When the others rose from the table, I rose with them. They had been talking among themselves, paying little attention to me, for which I was thankful. Even though they all knew my identity now as Alice’s child and John’s, I was still an outsider, and they could overlook my presence easily enough.
Accustomed by now to the continued roar and buffeting, I went into the hall and picked up my bags to carry them back to my room. I’d borrowed a flashlight from Asher, and I would light some candles and wait for the hurricane hours to pass. In the meantime, I would have my flight bag with its contents in my possession, where I could watch it.
Herndon and Judith went to their room, and I went to mine. When I looked down the dark hall, I could see them sitting before a fire, and quite cozy together, Judith talking animatedly. I wondered if she was telling her husband about that dreadful portrait of Stacia
she had painted. I went into my room, found candles where Helen had said I would, and set them about in a cheerful number. Except that they cast an eerie glow that did not cheer me. More than once, I winced as wind slammed against the house, and set the shadows quivering. I tried hard to be still, so that the beating of my heart would slow its tumult.
There was no danger—none. Not yet. My heart didn’t need to thump like this.

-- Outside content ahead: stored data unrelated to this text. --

-- ==== Sys2Proof/Machine/RegTable.lean ====
section
/-! DEFINITION. The register tables of the spec: one constant per named field of every register of the
management BAR0 (R482), and per block the list of its words with the access and reset of every field. -/

namespace Sys2Proof.Machine

/-- The built-in step program of R446, as step words: the reset contents of PSQ.PROG (the spec gives none). -/
def regProgReset : List Nat := [268451458, 285228674, 302021890, 318783106, 335560322, 352337538, 369114754, 385891968, 402669184, 1073743424, 0, 0, 0, 0, 0, 0, 0, 0, 0, 0, 0, 0, 0, 0, 0, 0, 0, 0, 0, 0, 0, 0, 671091841, 654314624, 637537408, 620760192, 872447232, 855670016, 838940800, 553651328, 536878912, 0, 0, 0, 0, 0, 0, 0, 0, 0, 0, 0, 0, 0, 0, 0, 0, 0, 0, 0, 0, 0, 0, 0]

Once I got up to open the zipper bag and feel in the side pocket for Alice’s pages to reassure myself. That was when everything crashed in upon me, and I knew that danger was now. The pages were gone, and now I knew which of my two suspicions was correct. Danger did not lie in the direction of the gatehouse—it was here, under this roof.
When I had been downstairs, I must have revealed my fright, my urgency to escape, so that one person had been alerted—and had looked into that available flight bag standing in the hallway. Now it was known that I knew—and there was no reason to trust me to be silent. Nor could I trust any of those three—not the one who was guilty, or the two who had kept silent all these years, and were keeping silent still.
One thing I knew—I must not stay here alone. With any one of them I might be in danger and without protection. No matter how fierce the storm, I must go out in it and try to reach Nan’s shop, where Evan was staying with her. Only there could I find safety. If he had braved the storm, so must I.
With hands that had a tendency to shake, I managed to pull on my coat again and tie the plastic hood over my head. Then I opened the door cautiously and used my flashlight down the hall. Herndon’s and Judith’s door was closed, and the storm hid any possible sound of voices, or any noises I might make.